OpenFactCheck: A Unified Framework for Factuality Evaluation of LLMs

1 Mohamed bin Zayed University of AI, 2 Monash University, 3 Sofia University
*Equal contribution

Abstract

The increased use of large language models (LLMs) across a variety of real-world applications calls for automatic tools to check the factual accuracy of their outputs, as LLMs often hallucinate. This is difficult as it requires assessing the factuality of free-form open-domain responses. While there has been a lot of research on this topic, different papers use different evaluation benchmarks and measures, which makes them hard to compare and hampers future progress. To mitigate these issues, we developed OpenFactCheck, a unified framework, with three modules: (i) Response Evaluator, which allows users to easily customize an automatic fact-checking system and to assess the factuality of all claims in an input document using that system, (ii) LLM Evaluator, which assesses the overall factuality of an LLM, and (iii) Fact Checker Evaluator, a module to evaluate automatic fact-checking systems. OpenFactCheck is open-sourced and publicly released as a Python library and also as a web service.

Overview of OpenFactCheck

Overview of OpenFactCheck: OpenFactCheck demo system for LLM factuality evaluation with three modules. ResponseEvaluator: a customized fact-checker to identify factual errors given text inputs. LLMEvaluator: an LLM factuality evaluator to assess the LLM factual ability from different aspects and then to produce a report to illustrate its weaknesses and strengths. CheckerEvaluator: a fact-checker evaluator and leaderboard to encourage the development of advanced checkers in terms of performance, latency, and costs.

The design of OpenFactCheck emphasizes two principles: (i) customizability and extensibility for both users and developers, and (ii) compatibility with existing methods and datasets.

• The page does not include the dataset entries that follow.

/-- SLUMBER is being entered: the BASE boundary has come after SYS_SLUMBER (R68, R70). -/
def enteringSlumber (s : State) : Bool := s.power.slumberReq && (s.scan.atBoundary || decide (s.power.slumberStep ≠ 0))

/-- A host access: in SLUMBER it may wake the module; while SLUMBER is being entered it has its effect and is kept as a wake (R69,
R70, R558). -/
def hostAccess (bells : List Nat) (f : State → State) (s : State) : State :=
  if inSlumber s then slumberAccess bells s
  else if enteringSlumber s && s.power.wakeFlags.getLsbD 1 then f (wakeBy .host s) else f s

/-- DOORBELL (R564). -/
def doorbell (mask : Word) (usbPort : Bool) (req : Bytes) (s : State) : State :=
  if usbPort then (if portsUp s && s.host.usb then ringUsb mask req s else s)
  else hostAccess (bitsOf mask (List.range 6)) (fun s => if portsUp s then ringHost mask s else s) s

/-- DOORBELL: a doorbell rings its mailboxes (R564). -/
def execDoorbell (t : Nat) (mask : Word) (usbPort : Bool) (req : Bytes) (s : State) : Result State :=
  .next (doorbell mask usbPort req (advance t s))

/-- REQUEST_ACCEPT: the oldest request waiting in the mailbox passes steps 1 to 5 of R563 or is refused, unless 8 are
being worked on (R568); a halted Steward takes none (R512). -/
def requestAccept (mb : Nat) (s : State) : State :=
  if !portsUp s || s.sec.stewardHalted then s
  else match s.host.works.find? fun w => w.mb = mb && !w.accepted with
  | some w => if inWork s < 8 then accept1 w s else s
  | none => s

/-- REQUEST_ACCEPT. -/
def execRequestAccept (t : Nat) (mb : Fin 8) (s : State) : Result State := .next (requestAccept mb (advance t s))

/-- An event record in its 32 bytes (R110). -/
def recBytes (r : EvRec) : Bytes :=
  leBytes 8 r.tai ++ leBytes 4 r.seq ++ leBytes 1 r.source ++ leBytes 1 r.kind ++ [r.quality, r.flags]
    ++ leBytes 4 r.data.toNat ++ leBytes 4 r.lost ++ leInt 8 r.aux

/-- A completed read of the USB record interface: while it is attached the packet carries its overflow marker, where one waits, and
the next records, up to 16 in all (R111, R574). -/
def usbRecords (s : State) : State :=
  match s.ev.usbPos with
  | none => s
  | some p =>
    let m := (s.ev.markers.get none 2).toList
    let rs := (s.ev.fifo.drop (s.ev.fifo.length - (s.ev.written - p))).take (16 - m.length)
    { s with ev.usbPos := some (p + rs.length), ev.markers := s.ev.markers.set none 2 none
             host.readout := (m ++ rs).flatMap recBytes }
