-- ==== Sys2Proof/Machine/Tasks.lean ====
section
/-! DEFINITION. Task cycles: stripes on engines, snapshot, barriers, abandonment, program start and stop, and the loading of
regions (R22, R140-R174, R185-R186). -/

namespace Sys2Proof.Machine

/-! ### Engines and stripes -/

/-- The physical engine of a logical engine number, 4 × region + slot (R22). -/
def physEngine (s : State) (l : Nat) : Nat := 4 * physRegion s (l / 4) + l % 4
/-- The logical engine number of a physical engine. -/
def logEngine (s : State) (p : Nat) : Nat := 4 * logRegion s (p / 4) + p % 4

/-- The region of a physical engine runs PAIRED in the partition in use (R26, R47). -/
def isPaired (s : State) (phys : Nat) : Bool := (partition s).paired.getLsbD (logRegion s phys)

/-- A physical engine is the odd one of a pair, which writes nothing outward (R18, R210). -/
def isOdd (s : State) (e : Nat) : Bool := isPaired s (e / 4) && decide (e % 2 = 1)

/-- The engine number of a stripe. -/
def stripeEngine (p : Stripe) : Nat := 4 * p.region + p.slot

/-- The stripes of a task in a phase. -/
def stripesOf (d : TaskDecl) (phase : Nat) : List Stripe := d.stripes.filter fun p => p.phase = phase

/-- The stripe a logical engine runs for a task in a phase. -/
def stripeAt (d : TaskDecl) (phase l : Nat) : Option Stripe :=
  d.stripes.find? fun p => p.phase = phase && stripeEngine p = l

/-- A bank with the state of the Reset column, at a stripe's entry (R185, R186). -/
def freshBank (task phase : Nat) (entry : Word) : Bank :=
  { pc := entry, task := some task, phase := phase, waiting := false }

/-- A stripe of a phase starts on its engine, in a PAIRED region on both engines of the pair (R18, R186). -/
def startStripe (n phase l : Nat) (entry : Word) (s : State) : State :=
  let e := physEngine s l
  let c := taskClass n
  let keep (b : Bank) : Bank := { freshBank n phase entry with
    trapCause := b.trapCause, trapAddr := b.trapAddr, trapSyl := b.trapSyl, trapX := b.trapX }
  let s1 := s.setBank e c (keep (s.bank e c))
  let s2 := if isPaired s (e / 4) then s1.setBank (e + 1) c (keep (s1.bank (e + 1) c)) else s1
  let r := s2.task n
  s2.setTask n { r with toStart := r.toStart.filter fun x => x ≠ (phase, l) }

/-- The bank of a class on a logical engine is free for another stripe of the class (R148). -/
def bankFree (s : State) (l c : Nat) : Bool := (s.bank (physEngine s l) c).task.isNone

/-- Rank of a task: ERR_TRAP, ERR_STATION, ERR_OVERRUN, then by number with BASE last; lower is first (R148). -/
def rank (n : Nat) : Nat :=
  if n = 50 then 0 else if n = 48 then 1 else if n = 49 then 2 else if 16 ≤ n then n - 13
  else if 1 ≤ n then n + 34 else 100

/-- The running tasks of a class with a stripe waiting for an engine, best rank first (R148). -/
def waitingTask (s : State) (l c : Nat) : Option Nat :=
  ((partition s).tasks.filter fun d =>
      taskClass d.num = c && decide ((s.task d.num).state = .running) && ((s.task d.num).toStart.any fun x => x.2 = l)).foldl
    (fun best d => match best with
      | none => some d.num
      | some b => if rank d.num < rank b then some d.num else some b) none

/-- An engine whose bank of a class is free starts the best waiting stripe of the class (R148). -/
def dispatch1 (l c : Nat) (s : State) : State :=
  if bankFree s l c then
    match waitingTask s l c with
    | some n =>
      match taskDecl s n, (s.task n).toStart.find? fun x => x.2 = l with
      | some d, some x =>
        match stripeAt d x.1 l with
        | some p => startStripe n x.1 l p.entry s
        | none => s
      | _, _ => s
    | none => s
  else s

/-- Every free bank takes its best waiting stripe (R148). -/
def dispatch (s : State) : State :=
  (List.range 16).foldl (fun s l => [3, 2, 1, 0].foldl (fun s c => dispatch1 l c s) s) s

/-- A phase begins: every engine that holds a stripe of it, and has not ended the cycle, is to start it; one that still runs
its stripe of an earlier phase does so after that (R148, R157, R237). -/
def beginPhase (n phase : Nat) (s : State) : State :=
  match taskDecl s n with
  | some d =>
    let r := s.task n
    dispatch (s.setTask n { r with
      phase := phase, arrived := [], barrier := none, phaseDirty := []
      toStart := r.toStart ++ ((stripesOf d phase).map fun p => (phase, stripeEngine p)).filter fun x => !r.ended.contains x.2 })
  | none => s

/-- The banks of a task are given back, with the state of R186 at its next stripe; trap words stay (R156, R210). -/
def freeBanks (n : Nat) (s : State) : State :=
  { s with eng.banks := s.eng.banks.mapVal {} fun _ b =>
      if b.task = some n then { ({} : Bank) with
        trapCause := b.trapCause, trapAddr := b.trapAddr, trapSyl := b.trapSyl, trapX := b.trapX } else b }

/-- The bank of one engine and class is given back. -/
def freeBank (e c : Nat) (s : State) : State :=
  let b := s.bank e c
  s.setBank e c { ({} : Bank) with
    trapCause := b.trapCause, trapAddr := b.trapAddr, trapSyl := b.trapSyl, trapX := b.trapX }

/-! ### Region data and its mirror -/

/-- A dirty word's key: logical region and data address (R166). -/
def dataKey (region addr : Nat) : Nat := 2 ^ 32 * region + addr

/-- A word of a logical region's data SRAM. -/
def dataWord (s : State) (region addr : Nat) : Word :=
  Memory.readWord (s.region (physRegion s region)).data (addr - 0x10000000)

/-- A word of a logical region's data SRAM is written. -/
def setDataWord (region addr : Nat) (v : Word) (s : State) : State :=
  let p := physRegion s region
  let r := s.region p
  s.setRegion p { r with data := Memory.writeWord r.data (addr - 0x10000000) v }

/-- A word of the instance mirror (R166). -/
def mirrorWord (s : State) (region addr : Nat) : Word := Memory.readWord (s.scan.mirror.get [] region) addr

/-- A word of the instance mirror is written (R166). -/
def setMirrorWord (region addr : Nat) (v : Word) (s : State) : State :=
  { s with scan.mirror := s.scan.mirror.set [] region (Memory.writeWord (s.scan.mirror.get [] region) addr v) }

/-- The words a task changed go back to the mirror's values (R156). -/
def restoreData (keys : List Nat) (s : State) : State :=
  keys.foldl (fun s k => setDataWord (k / 2 ^ 32) (k % 2 ^ 32) (mirrorWord s (k / 2 ^ 32) (k % 2 ^ 32)) s) s

/-- The words a task changed are copied to the mirror (R166). -/
def mirrorData (keys : List Nat) (s : State) : State :=
  keys.foldl (fun s k => setMirrorWord (k / 2 ^ 32) (k % 2 ^ 32) (dataWord s (k / 2 ^ 32) (k % 2 ^ 32)) s) s

/-! ### Abandonment -/

/-- A task's runtime state with no cycle in progress; that a cycle overran, or that one before a cycle never run was late,
still shows in the next (R142, SX10). -/
def noCycle (r : TaskRt) : TaskRt :=
  { r with state := .idle, snap := {}, snapSys := [], buf := [], dirty := [], phaseDirty := [], phase := 0, arrived := []
           toStart := [], barrier := none, ended := [], overrun := false, oldTables := none
           lateNext := r.lateNext || r.overrun || (decide (r.state = .released) && r.late) }

/-- A cycle is abandoned: nothing is published, its stripes stop, its buffer is discarded and its instance data goes back
(R156). -/
def dropCycle (n : Nat) (s : State) : State :=
  let r := s.task n
  if r.state = .running then
    let s1 := restoreData r.dirty (freeBanks n s)
    s1.setTask n (noCycle (s1.task n))
  else if r.state = .released then s.setTask n (noCycle r)
  else s

/-- A cycle is abandoned, and the task's next release follows (R149, R156). -/
def abandonCycle (n : Nat) (s : State) : State :=
  let s1 := dropCycle n s
  dispatch (if mayRelease s1 n then releaseNext n s1 else s1)

/-- Every cycle in progress is abandoned, and no release is left pending (R71, R174, R485). -/
def abandonAll (s : State) : State :=
  s.scan.tasks.keys.foldl (fun s n =>
    let s1 := dropCycle n s
    s1.setTask n { s1.task n with pending := none, queue := [], held := false, heldRelease := none }) s

/-! ### Forces and the snapshot -/

/-- A point's forced value, where it is forced (R181). -/
def forceOf (s : State) (a : Nat) : Option Word := s.scan.forces.get none a

/-- A point's value with its force applied (R180, R181). -/
def forcedVal (s : State) (a : Nat) : Word := (forceOf s a).getD (imgVal s a)

/-- The configuration of a channel in force on the logic side: FLD_CFG's value, else the image's (R297, R324). -/
def chanCfg (s : State) (ch : Nat) : ChanCfg :=
  match s.fld.kept.get none ch with
  | some c => c
  | none => if isStation s then ((s.ring.active.getD {}).chanCfg).get {} ch else (prog s).chanCfg.get {} ch

/-- MODE bits of a channel record (R297). -/
def modeBit (c : ChanCfg) (i : Nat) : Bool := c.mode.getLsbD i

/-- The station's configuration in force: RING_STATION_CFG's value, else the image's (R388). -/
def stationCfg (s : State) (n : Nat) : StationBlock := s.ring.cfg.get ((prog s).stations.get {} n) n

/-- The station is configured on a ring that is not OFF (R579). -/
def stationOn (s : State) (n : Nat) : Bool := (stationCfg s n).enable && decide (s.ring.topology ≠ 0)

/-- The station of a station point and the point's number there: IX from 0, IW from 512, diagnostic bits from 640 (R138, R139,
R143). -/
def stationPoint (a : Nat) : Nat × Nat :=
  let i := indexOf a
  match spaceOf a with
  | 1 => if 64 ≤ i ∧ i < 31808 then ((i - 64) / 512 + 1, (i - 64) % 512) else (0, 0)
  | 4 => if i < 7936 then (i / 128 + 1, 512 + i % 128) else (0, 0)
  | 8 => if i < 3968 then (i / 64 + 1, 640 + i % 64) else (0, 0)
  | _ => (0, 0)

/-- A station's points after a change of the configuration: one that was not configured starts at 0 with STALE, not lost; points
that are counted no longer are not refreshed (R144, R579). -/
def renewStation (old : State) (n : Nat) (s : State) : State :=
  let b := stationCfg s n
  let mine (f : Nat → Bool) (a : Nat) : Bool := decide ((stationPoint a).1 = n) && f (stationPoint a).2
  if !stationOn s n then s
  else if !stationOn old n then
    { s with
      img.val := s.img.val.drop (mine fun _ => true), img.q := s.img.q.drop (mine fun _ => true)
      ring.st := s.ring.st.set {} n { admitted := (s.station n).admitted } }
  else
    { s with img.q := s.img.q.drop (mine fun k =>
        decide (b.inBits ≤ k ∧ k < 512) || decide (512 + b.inWords ≤ k ∧ k < 640)) }

/-- Every station's points after a change of the configuration. -/
def renewStations (old s : State) : State := (List.range 63).foldl (fun s n => if n = 0 then s else renewStation old n s) s

/-- The consuming MSL connections over GOOSE (R465). -/
def gooseConns (s : State) : List ConnDecl := ((prog s).spb.getD {}).conns.filter fun c => c.dir = 0 && c.medium = 0

/-- The 19 carrier words of a consuming connection (R466). -/
def carrierIn (c : ConnDecl) : List Nat := (List.range 19).map fun i => imgAddr 4 (c.word + i)

/-- The points of a GOOSE subscription: those its map entries name and the carrier words of its connections (R349, R466). -/
def subPoints (s : State) (k : Nat) : List Nat :=
  (((prog s).gooseIn.filter fun m => m.ref = k).flatMap fun m => if m.type = 1 then [m.point, m.point + 1] else [m.point])
    ++ ((gooseConns s).filter fun c => c.ref = k).flatMap carrierIn

/-- Some subscription has the point (R579). -/
def gooseNames (s : State) (a : Nat) : Bool :=
  ((prog s).gooseIn.any fun m => m.point = a || (m.type = 1 && m.point + 1 = a)) || (gooseConns s).any fun c => (carrierIn c).contains a

/-- The point has a source in the configuration in force (R579); reserved words have none (R139, R172). -/
def hasSource (s : State) (a : Nat) : Bool :=
  let i := indexOf a
  match spaceOf a with
  | 1 => if i < 64 then decide ((chanCfg s i).function ≠ 0)
         else if i < 31808 then stationOn s ((i - 64) / 512 + 1) && !isStation s
         else decide (i < 32768) && !isStation s && gooseNames s a
  | 4 => if i < 7936 then stationOn s (i / 128 + 1) && !isStation s
         else if i < 8000 then modeBit (chanCfg s (i - 7936)) 5
         else if i < 8192 then false
         else if i < 12288 then decide ((prog s).sv.get 0 ((i - 8192) / 512) ≠ 0) && (decide (i % 512 < 4) || decide (8 ≤ i % 512 ∧ i % 512 < 160))
         else decide (i < 16384) && !isStation s && gooseNames s a
  | 8 => stationOn s (i / 64 + 1) && decide (i < 3968) && decide (i % 64 < 8)
  | _ => true

/-- The even channel of the double point that a channel belongs to (R320). -/
def dpEven (s : State) (ch : Nat) : Option Nat :=
  if (chanCfg s (ch / 2 * 2)).function = 1 && modeBit (chanCfg s (ch / 2 * 2)) 3 then some (ch / 2 * 2) else none

/-- The dual-contact entry that a channel belongs to (R462). -/
def dualOf (s : State) (ch : Nat) : Option Nat :=
  ((prog s).spb.getD {}).duals.findIdx? fun d => d.chA = ch || d.chB = ch

/-- The other channel of a double point or of a dual-contact point (R321, R464). -/
def partnerChan (s : State) (ch : Nat) : Option Nat :=
  match dpEven s ch with
  | some e => some (2 * e + 1 - ch)
  | none => ((prog s).spb.getD {}).duals.findSome? fun d =>
      if d.chA = ch then some d.chB else if d.chB = ch then some d.chA else none

/-- A channel's frames are not received, or the channel or its die is lost (R43, R145). -/
def chanStale (s : State) (ch : Nat) : Bool := (s.chan ch).stale || (s.chan ch).lost || (s.die (dieOf ch)).lost

/-- Quality of a local IX point: the worse of the two channels of a double or dual-contact point (R145, R321, R464). -/
def ixQuality (s : State) (ch : Nat) : BitVec 4 :=
  if chanStale s ch || ((partnerChan s ch).map (chanStale s)).getD false then 2#4 else 1#4

/-- The qualities of a channel's points follow its frames (R145, R322). -/
def markIx (ch : Nat) (s : State) : State :=
  let s1 := setQ (imgAddr 1 ch) (ixQuality s ch) (setQ (imgAddr 4 (7936 + ch)) (if chanStale s ch then 2#4 else 1#4) s)
  match partnerChan s ch with
  | some p => setQ (imgAddr 1 p) (ixQuality s p) s1
  | none => s1

/-- An address lies in one of some ranges. -/
def inRanges (rs : List Range) (a : Nat) : Bool := rs.any fun r => decide (r.lo ≤ a ∧ a < r.hi)

/-- Some task of the partition in use declares the point as an output (R141, R155). -/
def taskWrites (s : State) (a : Nat) : Bool := (partition s).tasks.any fun d => inRanges d.outputs a

/-- The points that carry a quality: inputs, diagnostic bits and the Rime flags that Rime writes (R141, R144). -/
def carriesQuality (s : State) (a : Nat) : Bool :=
  match spaceOf a with
  | 1 | 4 | 8 => true
  | 6 => !taskWrites s a
  | _ => false

/-- The module's image store holds the point: a station's holds its channels' states and counters and the commands it applies
(R384). -/
def holdsPoint (s : State) (a : Nat) : Bool :=
  !isStation s || match spaceOf a with
    | 1 | 2 => decide (indexOf a < 64)
    | 4 => decide (7936 ≤ indexOf a ∧ indexOf a < 8000)
    | _ => false

/-- The quality of a point as a snapshot gives it; Rime flags are always VALID. A forced point without a source shows FORCED
beside 0b000 (R144, R145, R181, R579; log entry 48). -/
def pointQuality (s : State) (a : Nat) : BitVec 4 :=
  if !carriesQuality s a || !holdsPoint s a then 0#4
  else
    let f : BitVec 4 := if (forceOf s a).isSome then 8#4 else 0#4
    if spaceOf a = 6 then 1#4 ||| f
    else (if hasSource s a then s.img.q.get 2#4 a else 0#4) ||| f

/-- The value of a point as a snapshot gives it: the forced value, else 0 for a point without a source (R181, R579; log entry
48). -/
def pointValue (s : State) (a : Nat) : Word :=
  match forceOf s a with
  | some v => v
  | none => if hasSource s a && holdsPoint s a then imgVal s a else 0#32

end Sys2Proof.Machine
end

Details of the three modules of OpenFactCheck are as follows:

Response Evaluator

ResponseEvaluator allows users to customize a fact-checking system by selecting a claim processor, a retriever, and a verifier in web pages. The current version supports the following fact-checking systems: RARR, FacTool and FactCheckGPT.

Response Evaluator

We consolidate various fact-checking systems into a three-step process, encapsulated by three classes: claim_processor, retriever, and verifier, as surveyed in Wang, 2024. These classes are instantiated and sequentially connected to form a pipeline that addresses the following tasks:

  • Breaking down a document into individual claims
  • Gathering pertinent evidence for each claim
  • Evaluating the veracity of each claim based on the evidence provided

This sequence of tasks is referred to as solvers.

The implementation of a task solver can be flexible, just ensuring that the input and the output are aligned with the abstract class definitions. For example, evidence can be retrieved by calling SerpAPI or by searching Wikipedia using BM25, but we must return a list of relevant passages given an input claim.

Moreover, task solvers in our pipeline are not hard-coded but can be configured through a YAML configuration file. Thus, users can combine task-solver implementations from different systems (e.g., using FactCheckGPT's claim processor, RARR's retriever, and FactOOL's verifier) and start the verification from any step. For example, users can start from the step of retrieval when the input does not need decomposition.

LLM Evaluator

We observed that studies assessing language models' factuality or evaluating whether the methods are effective to mitigate model hallucinations use different datasets and metrics. This makes it difficult to compare, in the same conditions, the factuality of different models as well as to compare the effectiveness of different factuality enhancement approaches.

Moreover, a lot of prior work applied datasets such as MMLU, StrategyQA, and HotpotQA to evaluate model's factuality. These datasets tend to focus on assessing the general performance, rather than factuality.

To this end, we first collect a dataset FactQA by gathering factual questions of existing datasets that are curated to probe diverse factual errors and span across a spectrum of domains, to fairly evaluate LLMs' factuality under the same criteria.

We collected factual questions from seven commonly-used corpora that is collected deliberately to assess LLM's factuality, including Snowball, SelfAware, FreshQA, FacTool, FELM-WK, FactCheckGPT, and FactScoreBio, a total of 6,480 examples shown in the table below.

Dataset ↓ The Ability to Evaluate Domain Error Size
Snowball Snowballing hallucination when model immediately output Math, history, graph search Type 2 1,500
SelfAware Understand their own limitations on the unknowns Biology, philosophy, psychology, history Type 1,3 3,369
FreshQA Answer questions changing fast over time or with false premises Sports, entertainment, history, technology Type 3 600
FactOOLQA Respond to knowledge-based questions History, geography, biology, science Type 1 50
FELm Answer world-knowledge questions History, biology, geography, sports Type 1 184
FactCheckBench Answer open-domain, false-premise questions Technology, history, science, sports Type 1,2 94
FactScoreBio Generate detailed biographies Biography Type 1,3 683
FactQA (Ours) LLM factuality against world knowledge 482 domains, top20 accounts for 70% Type 1,2,3 6,480

For questions that can be answered by Yes/No or have a short gold answer, we perform exact matching between the model responses and the gold standard answer to judge whether the response is factually correct or not, and then to calculate accuracy, such as for Snowball and SelfAware.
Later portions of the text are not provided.